From observations summarized in Figure 1, it is advised that Simrank is not suitable for searching randomly shuffled DNA, marginally suitable for matching proteins or strings of highly variable content such as group I self-splicing introns where similarity is limited to only two short spans . Simrank is well-suited for searching variants of full-length homologous strings such as 16S rRNA genes, partial-length homologous strings such as those created by Roche-454 sequencing technology, and variants of eukaryotic internal transcribed spacer regions.

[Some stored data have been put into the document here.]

/-- R199, R203, R205: VST, VSTB, VSTS and VSTX write the bytes of their governed elements to the elements' addresses, VSTB
those that its enables select, the highest element last, and no other byte of any buffer; nothing else changes. -/
def Obligations.VectorStores : Prop :=
  ∀ (c : Cluster) (o : VOps) (s : State), s.buffersCanonical →
    let b := opBuf o
    let w := 8 * 2 ^ o.ty.toNat
    let d := s.src.vsrc c o.vd
    let p := s.vin c o o.vd
    let one (i : Instr) (n v : Nat) (on : Nat → Prop) (addr : Nat → Int) (byte : Nat → Nat → Byte) : Prop :=
      WellFormed i = true → s.runs i → (∀ e < elemCount v, on e → 0 ≤ addr e) →
        ∃ t, exec i s = .next t ∧ s.storeFrame t ∧ s.storedAs t b n on (elemCount v) addr byte
    one (.vst c o) 4 32 (fun e => s.governs c o e = true) (fun e => s.vbase c o + opOffset12 o + 4 * e)
      (fun e j => byteOf (d.lane e) j) ∧
    one (.vstb c o) 1 8 (fun e => s.governs c o (e / 4) = true ∧ bitOf (s.src.vsrc c o.vb).lo e = true)
      (fun e => s.vbase c o + opOffset6 o + e) (fun e _ => d.elem 8 e) ∧
    one (.vsts c o) (w / 8) w (fun e => s.governs c o (laneOfElem w e) = true) (fun e => s.strided c o e)
      (fun e j => byteOf (p.elem w e) j) ∧
    one (.vstx c o) (w / 8) w (fun e => s.governs c o (laneOfElem w e) = true) (fun e => s.indexed c o w e)
      (fun e j => byteOf (p.elem w e) j)

/-- R206 to R209: XBC broadcasts a scalar with its D; XCOPY copies a register of the other cluster; VPERM takes element j
of va, j the index modulo the elements of the register; VSLIDE slides whole lanes over va and vb. Nothing else
changes. -/
def Obligations.CrossPermuteSlide : Prop :=
  ∀ (c : Cluster) (o : VOps) (s : State),
    let w := 8 * 2 ^ o.ty.toNat
    let v := if o.ty = 3 then 64 else 32
    let dest : Dest := if o.ty = 3 then .vpair c o.vd.toNat else .vreg c o.vd.toNat
    let g := (s.src.gov c o).1
    let a := s.vin c o o.va
    let b := s.vin c o o.vb
    let i := s.src.vsrc c o.vb
    let x := s.src.vop (otherCluster c) (o.ty == 3) o.va
    (WellFormed (.xbc c o) = true → s.runs (.xbc c o) → ∃ t, exec (.xbc c o) s = .next t ∧
      s.vectorResult t c o.nw dest g 2 (s.sdef o.va || s.gdef c o) w (fun _ => (s.sval o.va).setWidth w) (fun _ => 0)) ∧
    (WellFormed (.xcopy c o) = true → s.runs (.xcopy c o) → ∃ t, exec (.xcopy c o) s = .next t ∧
      s.vectorResult t c o.nw dest g 2 (x.d || s.gdef c o) v (fun l => x.elem v l) (fun _ => 0)) ∧
    (WellFormed (.vperm c o) = true → s.runs (.vperm c o) → ∃ t, exec (.vperm c o) s = .next t ∧
      s.vectorResult t c o.nw dest g 3 (a.d || i.d || s.gdef c o) w
        (fun e => a.elem w ((if w = 64 then (i.lane e).toNat else (i.elem w e).toNat) % elemCount w)) (fun _ => 0)) ∧
    (WellFormed (.vslide c o) = true → s.runs (.vslide c o) → ∃ t, exec (.vslide c o) s = .next t ∧
      s.vectorResult t c o.nw dest g 2 (a.d || b.d || s.gdef c o) v
        (fun l => if l + o.vc.toNat < 64 then a.elem v (l + o.vc.toNat) else b.elem v (l + o.vc.toNat - 64))
        (fun _ => 0))

/-- R210, R211: VRED delivers to every governed lane of a group the fold of the group's governed elements in ascending
lane order, after 4 bundles, VSCAN the fold of those up to the lane, after 5; the first enters as read; a floating
fold applies the operation named by fn[47:45] to codes after DAZ. Nothing else changes. Where the spec leaves a
reading open, the statement holds of the model's (log entry 24). -/
def Obligations.GroupReductions : Prop :=
  ∀ (scan : Bool) (c : Cluster) (o : VOps) (s : State),
    let i : Instr := if scan then .vscan c o else .vred c o
    WellFormed i = true → s.runs i → o.vc.toNat < 7 →
    let k := o.fn.toNat / 4
    let lat := if scan then 5 else 4
    (bitOf o.fn 1 = false →
      let w := 8 * 2 ^ o.ty.toNat
      let h := perLane w
      let a := s.vin c o o.va
      ∃ t, exec i s = .next t ∧
        s.vectorResult t c o.nw (if o.ty = 3 then .vpair c o.vd.toNat else .vreg c o.vd.toNat) (s.src.gov c o).1 lat
          (a.d || s.gdef c o) w
          (fun e => (groupFold (groupOp k (opSigned o)) ((s.groupLanes c o scan (laneOfElem w e)).map
            (fun m => a.elem w (h * m + e % h)))).getD 0) (fun _ => 0)) ∧
    (bitOf o.fn 1 = true →
      let f := Fmt.ofCode o.ty.toNat
      let w := f.width
      let h := perLane w
      let a := s.src.vsrc c o.va
      let t0 := s.src.fctx o
      let op (x y : Nat) : Nat :=
        (if k = 0 then f.add { t0 with daz := false } 0 x y else f.minMax { t0 with daz := false } (k == 2) x y).code
      ∃ t fl, exec i s = .next t ∧
        s.vectorResult t c o.nw (.vreg c o.vd.toNat) (s.src.gov c o).1 lat (a.d || s.gdef c o) w
          (fun e => BitVec.ofNat w ((groupFold op ((s.groupLanes c o scan (laneOfElem w e)).map
            (fun m => f.afterDaz t0 (a.elem w (h * m + e % h)).toNat))).getD 0)) fl)

/-- R212 to R214: SPUSH writes the lanes of its governed lanes, ascending, behind the words of its stream, and counts
them; SPOP delivers the first words to the first governed lanes and 0 to the rest after 6 bundles, and takes them;
SBAL pads the stream with zero words to a multiple of 64 and delivers the pad count after 8; SCNT delivers the count
after 2. -/
def Obligations.StreamsPushAndPop : Prop :=
  ∀ (c : Cluster) (o : VOps) (s : State), s.buffersCanonical →
    let q := o.fn.toNat % 4
    let st := s.streamAt o
    let u := if o.ty = 3 then 2 else 1
    let gl := s.governedLanes c o
    let a := s.vin c o o.va
    let pad := (64 - st.count % 64) % 64
    let got := min gl.length (st.count / u)
    (WellFormed (.spush c o) = true → s.runs (.spush c o) → st.count + u * gl.length ≤ 8192 →
      ∃ t, exec (.spush c o) s = .next t ∧ s.onlyFocus t ∧ t.cur.flight = s.cur.flight ∧ t.cur.regs.va = s.cur.regs.va ∧
        t.cur.regs.vb = s.cur.regs.vb ∧ t.cur.regs.s = s.cur.regs.s ∧
        tget {} t.cur.regs.streams q = { head := st.head, count := st.count + u * gl.length } ∧
        (∀ n (h : n < gl.length), ∀ j < 4 * u, t.cur.bget .sb (s.wordAt o (st.count + u * n + j / 4) + j % 4) =
          byteOf (if u = 2 then a.elem 64 gl[n] else (a.lane gl[n]).setWidth 64) j) ∧
        (∀ (b : Buf) (y : Nat), (b ≠ .sb ∨ ∀ p < u * gl.length, ¬ (s.wordAt o (st.count + p) ≤ y ∧
          y < s.wordAt o (st.count + p) + 4)) → t.cur.bget b y = s.cur.bget b y)) ∧
    (WellFormed (.spop c o) = true → s.runs (.spop c o) →
      ∃ t v, exec (.spop c o) s = .next t ∧ s.onlyFocus t ∧
        s.vectorResult v c o.nw (if o.ty = 3 then .vpair c o.vd.toNat else .vreg c o.vd.toNat) (s.src.gov c o).1 6
          (s.gdef c o) (32 * u) (fun l => if gl.idxOf l < got then
            BitVec.ofNat (32 * u) (s.bytesAt .sb (s.wordAt o (u * gl.idxOf l)) 4 +
              (if u = 2 then 2 ^ 32 * s.bytesAt .sb (s.wordAt o (u * gl.idxOf l + 1)) 4 else 0)) else 0) (fun _ => 0) ∧
        t.cur.flight = v.cur.flight ∧ t.cur.regs.s = s.cur.regs.s ∧ (∀ b y, t.cur.bget b y = s.cur.bget b y) ∧
        tget {} t.cur.regs.streams q = { head := (st.head + u * got) % 8192, count := st.count - u * got }) ∧
    (WellFormed (.sbal c o) = true → s.runs (.sbal c o) → st.count + pad ≤ 8192 →
      ∃ t v, exec (.sbal c o) s = .next t ∧ s.onlyFocus t ∧
        s.vectorResult v c o.nw (.vreg c o.vd.toNat) (s.src.gov c o).1 8 (s.gdef c o) 32
          (fun _ => BitVec.ofNat 32 pad) (fun _ => 0) ∧
        t.cur.flight = v.cur.flight ∧ t.cur.regs.s = s.cur.regs.s ∧
        tget {} t.cur.regs.streams q = { head := st.head, count := st.count + pad } ∧
        (∀ p < pad, ∀ j < 4, t.cur.bget .sb (s.wordAt o (st.count + p) + j) = 0) ∧
        (∀ (b : Buf) (y : Nat), (b ≠ .sb ∨ ∀ p < pad, ¬ (s.wordAt o (st.count + p) ≤ y ∧
          y < s.wordAt o (st.count + p) + 4)) → t.cur.bget b y = s.cur.bget b y)) ∧
    (WellFormed (.scnt c o) = true → s.runs (.scnt c o) → ∃ t, exec (.scnt c o) s = .next t ∧
      s.vectorResult t c o.nw (.vreg c o.vd.toNat) (s.src.gov c o).1 2 (s.gdef c o) 32
        (fun _ => BitVec.ofNat 32 st.count) (fun _ => 0))

/-! ### Matrix and copy commands -/

/-- R82, R118, R126, R221, R241, R244, R246, R256, R261, R265: an executed matrix or copy-slot command only enters its
queue, counts toward its tag and keeps its staging registers as they stand; an SCLD of a tile buffer instead keeps the
1,024 bytes that it names and takes no queue place; COLL and REPART take a mailbox entry; CPYM takes a place in the
matrix queue for its follow-on, which names the CPYM. Where the spec leaves a reading open, the statement holds of the
model's (log entry 16). -/
def Obligations.CommandsEnterTheirQueues : Prop :=
  (∀ row ∈ matrixRows, ∀ (o : MOps) (s : State), s.runs (row.1 o) →
    ∃ m, exec (row.1 o) s = .next (s.modCur (fun x => x.withMatrix m)) ∧ m.isNew s row.2 o ∧ m.after = none ∧
      m.serial = s.cur.serial) ∧
  (∀ row ∈ copyRows, ∀ (e : Engine) (o : COps) (s : State), s.runs (row e o) →
    ∃ c, exec (row e o) s = .next (s.modCur (fun x => x.withCopy c)) ∧ c.isNew s (row e o) e o ∧ c.phase = .queued) ∧
  (∀ (e : Engine) (o : COps) (s : State), s.runs (.scld e o) →
    ∃ c, c.isNew s (.scld e o) e o ∧ c.left = 8 ∧
      (4 ≤ o.from → exec (.scld e o) s = .next (s.modCur (fun x => x.withCopy c)) ∧ c.phase = .queued) ∧
      (o.from < 4 → exec (.scld e o) s = .next (s.modCur (fun x =>
          { x with serial := x.serial + 1, tags := tput x.tags c.tag (tget 0 x.tags c.tag + 1), sclds := x.sclds ++ [c] })) ∧
        c.phase = .moved ∧ c.got = [(0, (List.range 1024).map (fun i =>
          s.src.bget (bufOf o.from) ((c.stg.getD 0 0).toNat % 2 ^ 20 + i)))])) ∧
  (∀ (i : Instr) (e : Engine) (o : COps) (s : State), (i = .coll e o ∨ i = .repart e o) → s.runs i →
    ∃ c, exec i s = .next (s.modCur (fun x => { x.withCopy c with
        mail := x.mail ++ [{ serial := c.serial, pc := c.pc, tag := c.tag, coll := o.flags.toNat % 4 }] })) ∧
      c.isNew s i e o ∧ c.phase = .queued) ∧
  (∀ row ∈ matrixRows.take 4, ∀ (e : Engine) (o : COps) (m0 : MOps) (s : State), s.runs (.cpym e o) →
    decodeMatrix (((tget 0 s.src.regs.stg (32 + 8 * o.blk.toNat + 7)).setWidth 32).setWidth 48) = .ok (row.1 m0) →
    ∃ c m, exec (.cpym e o) s = .next (s.modCur (fun x => (x.withCopy c).withMatrix m)) ∧
      c.isNew s (.cpym e o) e o ∧ c.phase = .queued ∧ m.isNew s row.2 m0 ∧ m.after = some c.serial ∧ m.serial = c.serial + 1)

/-- R82, R218, R230, R231, R239, R240, R312: the next command of the matrix queue starts once no conflict holds it, the one
before it has read its operands, at most one is running and the cluster is below SHADE3; its level is the lower of FIDMAX and
the cluster's limit; D clocks after its start its operands are read. R231, R232, R236, R239, R252, R320: 64 clocks after its
last run the oldest command ends it. Without a detection in a nominal slice its bytes of C and of the destination lie in the
buffers and its tag completes; with one it runs again and MSTAT.REPLAYS counts it, up to three times; then C is written back as
its record holds it, its tag completes, MSTAT.LIMIT is set and FIDELITY_REPLAY_LIMIT is pending with the offset and the tag of
the command. Where the spec leaves a reading open, the statement holds of the model's (log entry 12). -/
def Obligations.MatrixCommandsRun : Prop :=
  ((∀ (u : Nat) (m : MCmd) (s : State), u < 512 → (s.unit u).mq.find? (fun n => n.started.isNone) = some m →
     s.powered u = true → (s.unit u).run ≠ .frozen → (s.unit u).run ≠ .halted → m.after = none →
     (∀ n ∈ (s.unit u).mq, n.started.isSome = true → n.opsRead = true) →
     ((s.unit u).mq.filter (fun n => n.started.isSome)).length < 2 → s.shadeOf (clusterOf u) < 3 →
     s.matrixClear u m = true → (s.unit u).rowsPending m.tileRegs = false →
     (∀ n ∈ (s.unit u).mq, n.serial < m.serial → ∀ r ∈ n.scaleWrites, r ∉ m.scaleReads) →
     let limit := s.fidlimOf (clusterOf u)
     let level := if m.floating then min (s.unit u).card.fidmax limit else 0
     ∃ r f, r.scales = m.scales ∧ r.tx = (s.unit u).regs.tx ∧
       exec (.matrixCommandStart u) s = .next (s.modUnit u (fun x => { x with
         fidstat := f
         mq := x.mq.map (fun n => if n.serial = m.serial then
           { m with started := some s.now, level := level, record := some r } else n) })) ∧
       (m.floating = false → f = (s.unit u).fidstat) ∧
       (m.floating = true → (field f 14 2).toNat = level ∧ (field f 12 2).toNat = limit ∧
         (bitOf f 8 = (bitOf (s.unit u).fidstat 8 || decide (level < (s.unit u).card.fidmax))) ∧
         ∀ i < 64, i ∉ [8, 12, 13, 14, 15] → bitOf f i = bitOf (s.unit u).fidstat i)) ∧
   (∀ (u t0 : Nat) (m : MCmd) (s : State), u < 512 →
     (s.unit u).mq.find? (fun n => n.started.isSome && !n.opsRead) = some m → m.started = some t0 →
     s.powered u = true → t0 + 25 * clocksD m.var m.o.shape ≤ s.now →
     exec (.matrixOperandsRead u) s = .next (s.modUnit u (fun x => { x with
       mq := x.mq.map (fun n => if n.serial = m.serial then { n with opsRead := true } else n) })))) ∧
  (∀ (u t0 : Nat) (m : MCmd) (ms : List MCmd) (r : MRecord) (ds : List Detection) (s : State), u < 512 →
     (s.unit u).mq = m :: ms → m.record = some r → m.opsRead = true → m.started = some t0 →
     t0 + 25 * (clocksD m.var m.o.shape * (1 + m.replays) + 64) ≤ s.now → s.powered u = true → (s.unit u).run = .running →
     (∀ n ∈ ms, n.serial ≠ m.serial) → (∀ b, Memory.wf ((s.unit u).buf b) = true) →
     let o := (s.unit u).matrixRun m r
     let nominal := ∃ d ∈ m.detections o ds, m.level ≤ d.slice
     let last (bs : List (Nat × Byte)) (a : Nat) : Option Byte := (bs.reverse.find? (fun p => p.1 == a)).map (·.2)
     ∃ t, exec (.matrixCommandComplete u ds) s = .next t ∧ (∀ v, v ≠ u → t.unit v = s.unit v) ∧
       (t.unit u).regs = (s.unit u).regs ∧
       (¬ nominal →
         (∀ a, (t.unit u).bget .cb a = (last o.cb a).getD ((s.unit u).bget .cb a)) ∧
         (∀ a, (t.unit u).bget .ab a = (last o.ab a).getD ((s.unit u).bget .ab a)) ∧
         (∀ a, (t.unit u).bget .wb a = (s.unit u).bget .wb a) ∧ (∀ a, (t.unit u).bget .sb a = (s.unit u).bget .sb a) ∧
         (t.unit u).mstat = (s.unit u).mstat ||| o.mstat ∧ (t.unit u).mq.map (·.serial) = ms.map (·.serial) ∧
         tget 0 (t.unit u).tags m.o.tag.toNat = tget 0 (s.unit u).tags m.o.tag.toNat - 1) ∧
       (nominal → (∀ b a, b ≠ .cb → (t.unit u).bget b a = (s.unit u).bget b a)) ∧
       (nominal → m.replays < 3 → (∀ a, (t.unit u).bget .cb a = (s.unit u).bget .cb a) ∧
         (t.unit u).mq = { m with replays := m.replays + 1 } :: ms ∧ (t.unit u).tags = (s.unit u).tags ∧
         (field (t.unit u).mstat 32 16).toNat = min 0xFFFF ((field (s.unit u).mstat 32 16).toNat + 1)) ∧
       (nominal → 3 ≤ m.replays →
         (∀ a, (t.unit u).bget .cb a = if ∃ p ∈ o.cb, p.1 = a then mget r.cb a else (s.unit u).bget .cb a) ∧
         (t.unit u).mq.map (·.serial) = ms.map (·.serial) ∧ tget 0 (t.unit u).tags m.o.tag.toNat = tget 0 (s.unit u).tags m.o.tag.toNat - 1 ∧
         bitOf (t.unit u).mstat 7 = true ∧
         (t.unit u).pend = (s.unit u).pend ++ [
           { cause := .fidelityReplayLimit, resume := none,
             val := BitVec.ofNat 64 (m.pc % 2 ^ 32 * 2 ^ 32 + m.o.tag.toNat), rollback := false, handler := m.handler,
             tag := m.o.tag.toNat, arose := s.now, late := (s.unit u).waiting }]))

Simrank similarity scores are not equivalent to alignment percent similarities. For example, Figure 2 displays differences in similarity scores observed when a single DNA sequence collection  is compared to a reference database using Simrank versus the alignment-based F84 scoring distance . Alignment identities of 90% can produce Simrank identities of 55-70%, and conversely, Simrank identities of 90% can produce alignment identities of 93-99%. The differences are caused by two factors. First, one sequence may contain repetitive k-mers at disjointed positions leading to a perceived increase in similarity, and second the spatial distribution of mismatches can lead to divergence of Simrank and BLAST scoring. For example if every 1 in 7 bases are mismatched in a pair-wise alignment, then Simrank using 7-mers would report a 0% similarity where BLAST would conclude 86% similarity. Thus, tuning k-mer length to the expected frequency of mismatches may result in application-adapted search sensitivity.
Levels of significance for hits to protein sequences should be established based on known reference sets. Protein strings are generally shorter than gene strings and their similarity patterns are often single conserved amino acid positions separated by one or two variable positions. The search for 4-mer similarities within the GP120 protein dataset revealed this difficulty. The BLASTp alignment procedure, although 28X slower, was nearly twice as sensitive compared to Simrank.
Furthermore, since each k-mer is compared across sequences without regard to their relative position in the sequences, Simrank is insensitive to continuous and non-continuous patterns within the sequence such as sites of potential secondary structure. As with all inter-sequence comparisons, search results decline in significance when comparing a very short versus a long sequence. Users can set lower length limits to avoid misleading match pairs.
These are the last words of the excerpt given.